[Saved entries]
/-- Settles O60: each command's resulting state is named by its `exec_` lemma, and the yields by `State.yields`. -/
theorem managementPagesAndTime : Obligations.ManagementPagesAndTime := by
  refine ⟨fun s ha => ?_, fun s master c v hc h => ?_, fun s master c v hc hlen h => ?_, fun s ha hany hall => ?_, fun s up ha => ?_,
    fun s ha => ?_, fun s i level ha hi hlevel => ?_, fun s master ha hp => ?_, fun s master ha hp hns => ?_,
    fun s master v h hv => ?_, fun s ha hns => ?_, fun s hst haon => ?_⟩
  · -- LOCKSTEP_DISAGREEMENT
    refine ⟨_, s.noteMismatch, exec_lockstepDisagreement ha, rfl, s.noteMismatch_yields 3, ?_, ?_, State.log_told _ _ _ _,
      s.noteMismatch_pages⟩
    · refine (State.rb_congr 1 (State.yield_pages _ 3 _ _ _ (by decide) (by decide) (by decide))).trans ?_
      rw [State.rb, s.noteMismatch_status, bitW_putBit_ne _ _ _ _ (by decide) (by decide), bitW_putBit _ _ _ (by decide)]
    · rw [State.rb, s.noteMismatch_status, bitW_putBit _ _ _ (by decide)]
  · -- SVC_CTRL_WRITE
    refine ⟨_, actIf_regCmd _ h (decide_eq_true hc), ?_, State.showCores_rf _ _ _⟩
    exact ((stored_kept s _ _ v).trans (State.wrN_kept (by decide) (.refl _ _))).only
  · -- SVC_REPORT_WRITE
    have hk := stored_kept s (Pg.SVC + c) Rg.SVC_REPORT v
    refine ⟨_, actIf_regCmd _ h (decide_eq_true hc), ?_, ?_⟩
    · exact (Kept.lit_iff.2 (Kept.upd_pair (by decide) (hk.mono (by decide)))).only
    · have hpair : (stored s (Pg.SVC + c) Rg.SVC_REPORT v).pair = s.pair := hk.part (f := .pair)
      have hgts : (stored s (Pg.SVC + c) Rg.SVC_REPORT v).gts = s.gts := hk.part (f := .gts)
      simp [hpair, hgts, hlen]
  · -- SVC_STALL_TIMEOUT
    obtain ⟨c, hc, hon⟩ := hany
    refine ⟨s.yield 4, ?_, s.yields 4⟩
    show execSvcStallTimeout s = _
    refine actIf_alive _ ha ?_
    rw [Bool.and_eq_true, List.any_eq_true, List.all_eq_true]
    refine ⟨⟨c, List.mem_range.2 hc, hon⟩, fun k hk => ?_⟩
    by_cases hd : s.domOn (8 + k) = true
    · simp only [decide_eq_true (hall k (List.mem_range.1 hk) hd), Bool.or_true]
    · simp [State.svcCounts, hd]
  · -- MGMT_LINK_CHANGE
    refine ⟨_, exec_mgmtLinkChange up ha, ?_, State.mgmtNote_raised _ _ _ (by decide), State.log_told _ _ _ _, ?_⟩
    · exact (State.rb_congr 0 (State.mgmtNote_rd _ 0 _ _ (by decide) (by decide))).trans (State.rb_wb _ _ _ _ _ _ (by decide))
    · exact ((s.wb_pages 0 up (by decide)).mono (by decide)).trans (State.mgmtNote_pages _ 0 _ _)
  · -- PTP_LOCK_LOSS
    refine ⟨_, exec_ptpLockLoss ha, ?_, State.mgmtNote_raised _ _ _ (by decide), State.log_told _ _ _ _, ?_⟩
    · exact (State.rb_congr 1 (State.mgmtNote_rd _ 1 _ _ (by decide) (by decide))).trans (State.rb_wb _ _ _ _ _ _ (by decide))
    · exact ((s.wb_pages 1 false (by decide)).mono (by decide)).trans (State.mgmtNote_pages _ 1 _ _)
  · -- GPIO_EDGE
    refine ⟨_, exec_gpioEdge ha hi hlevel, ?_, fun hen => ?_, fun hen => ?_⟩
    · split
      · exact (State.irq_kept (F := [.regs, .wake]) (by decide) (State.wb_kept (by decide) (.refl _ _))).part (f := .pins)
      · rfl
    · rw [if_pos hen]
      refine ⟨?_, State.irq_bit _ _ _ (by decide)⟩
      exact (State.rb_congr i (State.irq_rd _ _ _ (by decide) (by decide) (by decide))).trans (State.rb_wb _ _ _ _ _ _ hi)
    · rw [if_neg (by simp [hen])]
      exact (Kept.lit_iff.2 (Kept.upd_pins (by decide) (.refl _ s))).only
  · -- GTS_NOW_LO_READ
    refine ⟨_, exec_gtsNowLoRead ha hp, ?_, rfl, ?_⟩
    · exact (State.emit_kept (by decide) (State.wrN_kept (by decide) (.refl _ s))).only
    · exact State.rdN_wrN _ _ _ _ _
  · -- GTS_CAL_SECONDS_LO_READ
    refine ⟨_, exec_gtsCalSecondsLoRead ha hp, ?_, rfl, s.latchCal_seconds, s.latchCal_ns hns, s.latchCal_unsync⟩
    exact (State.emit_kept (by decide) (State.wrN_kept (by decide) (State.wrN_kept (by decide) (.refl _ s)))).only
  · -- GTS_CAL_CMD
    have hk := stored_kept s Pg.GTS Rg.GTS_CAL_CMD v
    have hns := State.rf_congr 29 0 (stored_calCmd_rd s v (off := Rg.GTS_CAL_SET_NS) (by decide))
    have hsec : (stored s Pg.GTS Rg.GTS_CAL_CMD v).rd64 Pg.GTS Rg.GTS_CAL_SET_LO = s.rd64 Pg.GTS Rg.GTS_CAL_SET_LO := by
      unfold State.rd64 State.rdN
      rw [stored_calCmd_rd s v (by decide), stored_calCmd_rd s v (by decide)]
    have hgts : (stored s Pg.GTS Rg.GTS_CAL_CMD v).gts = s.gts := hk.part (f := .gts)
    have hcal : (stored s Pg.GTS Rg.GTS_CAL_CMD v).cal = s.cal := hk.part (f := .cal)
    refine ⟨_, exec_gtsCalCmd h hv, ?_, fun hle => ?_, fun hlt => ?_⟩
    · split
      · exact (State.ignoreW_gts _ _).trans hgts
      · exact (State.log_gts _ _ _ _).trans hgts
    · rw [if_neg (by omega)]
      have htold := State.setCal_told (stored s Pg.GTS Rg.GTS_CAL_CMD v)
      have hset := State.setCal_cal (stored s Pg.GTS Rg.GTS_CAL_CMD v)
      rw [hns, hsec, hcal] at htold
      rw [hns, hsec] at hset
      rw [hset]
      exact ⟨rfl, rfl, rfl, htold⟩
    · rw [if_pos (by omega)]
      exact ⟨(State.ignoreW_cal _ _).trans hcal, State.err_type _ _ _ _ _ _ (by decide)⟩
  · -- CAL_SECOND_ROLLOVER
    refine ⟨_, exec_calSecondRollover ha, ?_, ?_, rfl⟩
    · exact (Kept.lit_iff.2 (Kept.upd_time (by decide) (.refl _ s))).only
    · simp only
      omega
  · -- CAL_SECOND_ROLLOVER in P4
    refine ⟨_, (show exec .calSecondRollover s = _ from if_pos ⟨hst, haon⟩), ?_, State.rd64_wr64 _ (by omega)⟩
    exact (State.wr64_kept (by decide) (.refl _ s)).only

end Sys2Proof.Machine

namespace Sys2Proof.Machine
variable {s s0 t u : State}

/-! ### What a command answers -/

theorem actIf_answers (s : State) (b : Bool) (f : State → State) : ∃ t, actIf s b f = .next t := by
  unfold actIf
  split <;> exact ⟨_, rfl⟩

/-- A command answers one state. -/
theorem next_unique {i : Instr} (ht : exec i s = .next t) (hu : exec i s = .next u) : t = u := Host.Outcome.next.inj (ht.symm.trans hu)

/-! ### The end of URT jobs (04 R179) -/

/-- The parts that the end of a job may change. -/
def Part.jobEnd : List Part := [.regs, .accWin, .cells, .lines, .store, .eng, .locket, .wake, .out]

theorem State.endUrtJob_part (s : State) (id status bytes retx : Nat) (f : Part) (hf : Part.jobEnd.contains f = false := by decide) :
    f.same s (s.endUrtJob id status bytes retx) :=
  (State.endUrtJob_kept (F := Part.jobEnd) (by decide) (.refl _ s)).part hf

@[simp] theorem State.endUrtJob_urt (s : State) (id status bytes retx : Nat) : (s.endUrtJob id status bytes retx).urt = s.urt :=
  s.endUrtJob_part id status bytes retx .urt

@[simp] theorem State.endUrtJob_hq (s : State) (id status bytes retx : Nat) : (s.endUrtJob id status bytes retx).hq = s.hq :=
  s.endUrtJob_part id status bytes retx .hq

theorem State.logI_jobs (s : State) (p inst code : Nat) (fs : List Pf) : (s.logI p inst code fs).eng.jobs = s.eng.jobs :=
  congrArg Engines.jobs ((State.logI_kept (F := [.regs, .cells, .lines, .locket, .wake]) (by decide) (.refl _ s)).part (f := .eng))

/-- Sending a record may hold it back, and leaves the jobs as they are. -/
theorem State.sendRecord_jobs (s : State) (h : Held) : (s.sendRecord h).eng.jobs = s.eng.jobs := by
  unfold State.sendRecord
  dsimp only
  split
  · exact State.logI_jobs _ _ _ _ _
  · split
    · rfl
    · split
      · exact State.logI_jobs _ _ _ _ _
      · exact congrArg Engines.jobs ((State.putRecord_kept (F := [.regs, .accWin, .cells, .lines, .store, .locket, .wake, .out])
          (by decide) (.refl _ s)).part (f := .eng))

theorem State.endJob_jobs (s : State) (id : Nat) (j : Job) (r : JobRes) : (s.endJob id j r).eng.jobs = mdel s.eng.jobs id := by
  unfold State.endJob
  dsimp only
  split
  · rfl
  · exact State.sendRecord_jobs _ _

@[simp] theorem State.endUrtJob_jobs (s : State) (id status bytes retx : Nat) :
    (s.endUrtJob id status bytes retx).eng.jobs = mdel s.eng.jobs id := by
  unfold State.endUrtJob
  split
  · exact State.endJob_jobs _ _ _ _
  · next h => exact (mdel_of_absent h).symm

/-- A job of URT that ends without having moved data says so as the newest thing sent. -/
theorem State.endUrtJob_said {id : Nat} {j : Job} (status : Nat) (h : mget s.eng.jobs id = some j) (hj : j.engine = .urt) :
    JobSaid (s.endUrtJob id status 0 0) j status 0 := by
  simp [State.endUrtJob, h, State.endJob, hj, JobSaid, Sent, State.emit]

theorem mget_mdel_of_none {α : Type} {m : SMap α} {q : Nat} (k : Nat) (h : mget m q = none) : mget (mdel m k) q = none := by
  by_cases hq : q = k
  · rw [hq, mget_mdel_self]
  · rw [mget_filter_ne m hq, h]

* [Required work]: Please print verbatim each line from the first line of the entries above to the line that contains "refine ⟨_, exec_mgmtLinkChange", inclusive, and nothing more.

* [Your solution]:
/-- Settles O60: each command's resulting state is named by its `exec_` lemma, and the yields by `State.yields`. -/
theorem managementPagesAndTime : Obligations.ManagementPagesAndTime := by
  refine ⟨fun s ha => ?_, fun s master c v hc h => ?_, fun s master c v hc hlen h => ?_, fun s ha hany hall => ?_, fun s up ha => ?_,
    fun s ha => ?_, fun s i level ha hi hlevel => ?_, fun s master ha hp => ?_, fun s master ha hp hns => ?_,
    fun s master v h hv => ?_, fun s ha hns => ?_, fun s hst haon => ?_⟩
  · -- LOCKSTEP_DISAGREEMENT
    refine ⟨_, s.noteMismatch, exec_lockstepDisagreement ha, rfl, s.noteMismatch_yields 3, ?_, ?_, State.log_told _ _ _ _,
      s.noteMismatch_pages⟩
    · refine (State.rb_congr 1 (State.yield_pages _ 3 _ _ _ (by decide) (by decide) (by decide))).trans ?_
      rw [State.rb, s.noteMismatch_status, bitW_putBit_ne _ _ _ _ (by decide) (by decide), bitW_putBit _ _ _ (by decide)]
    · rw [State.rb, s.noteMismatch_status, bitW_putBit _ _ _ (by decide)]
  · -- SVC_CTRL_WRITE
    refine ⟨_, actIf_regCmd _ h (decide_eq_true hc), ?_, State.showCores_rf _ _ _⟩
    exact ((stored_kept s _ _ v).trans (State.wrN_kept (by decide) (.refl _ _))).only
  · -- SVC_REPORT_WRITE
    have hk := stored_kept s (Pg.SVC + c) Rg.SVC_REPORT v
    refine ⟨_, actIf_regCmd _ h (decide_eq_true hc), ?_, ?_⟩
    · exact (Kept.lit_iff.2 (Kept.upd_pair (by decide) (hk.mono (by decide)))).only
    · have hpair : (stored s (Pg.SVC + c) Rg.SVC_REPORT v).pair = s.pair := hk.part (f := .pair)
      have hgts : (stored s (Pg.SVC + c) Rg.SVC_REPORT v).gts = s.gts := hk.part (f := .gts)
      simp [hpair, hgts, hlen]
  · -- SVC_STALL_TIMEOUT
    obtain ⟨c, hc, hon⟩ := hany
    refine ⟨s.yield 4, ?_, s.yields 4⟩
    show execSvcStallTimeout s = _
    refine actIf_alive _ ha ?_
    rw [Bool.and_eq_true, List.any_eq_true, List.all_eq_true]
    refine ⟨⟨c, List.mem_range.2 hc, hon⟩, fun k hk => ?_⟩
    by_cases hd : s.domOn (8 + k) = true
    · simp only [decide_eq_true (hall k (List.mem_range.1 hk) hd), Bool.or_true]
    · simp [State.svcCounts, hd]
  · -- MGMT_LINK_CHANGE
    refine ⟨_, exec_mgmtLinkChange up ha, ?_, State.mgmtNote_raised _ _ _ (by decide), State.log_told _ _ _ _, ?_⟩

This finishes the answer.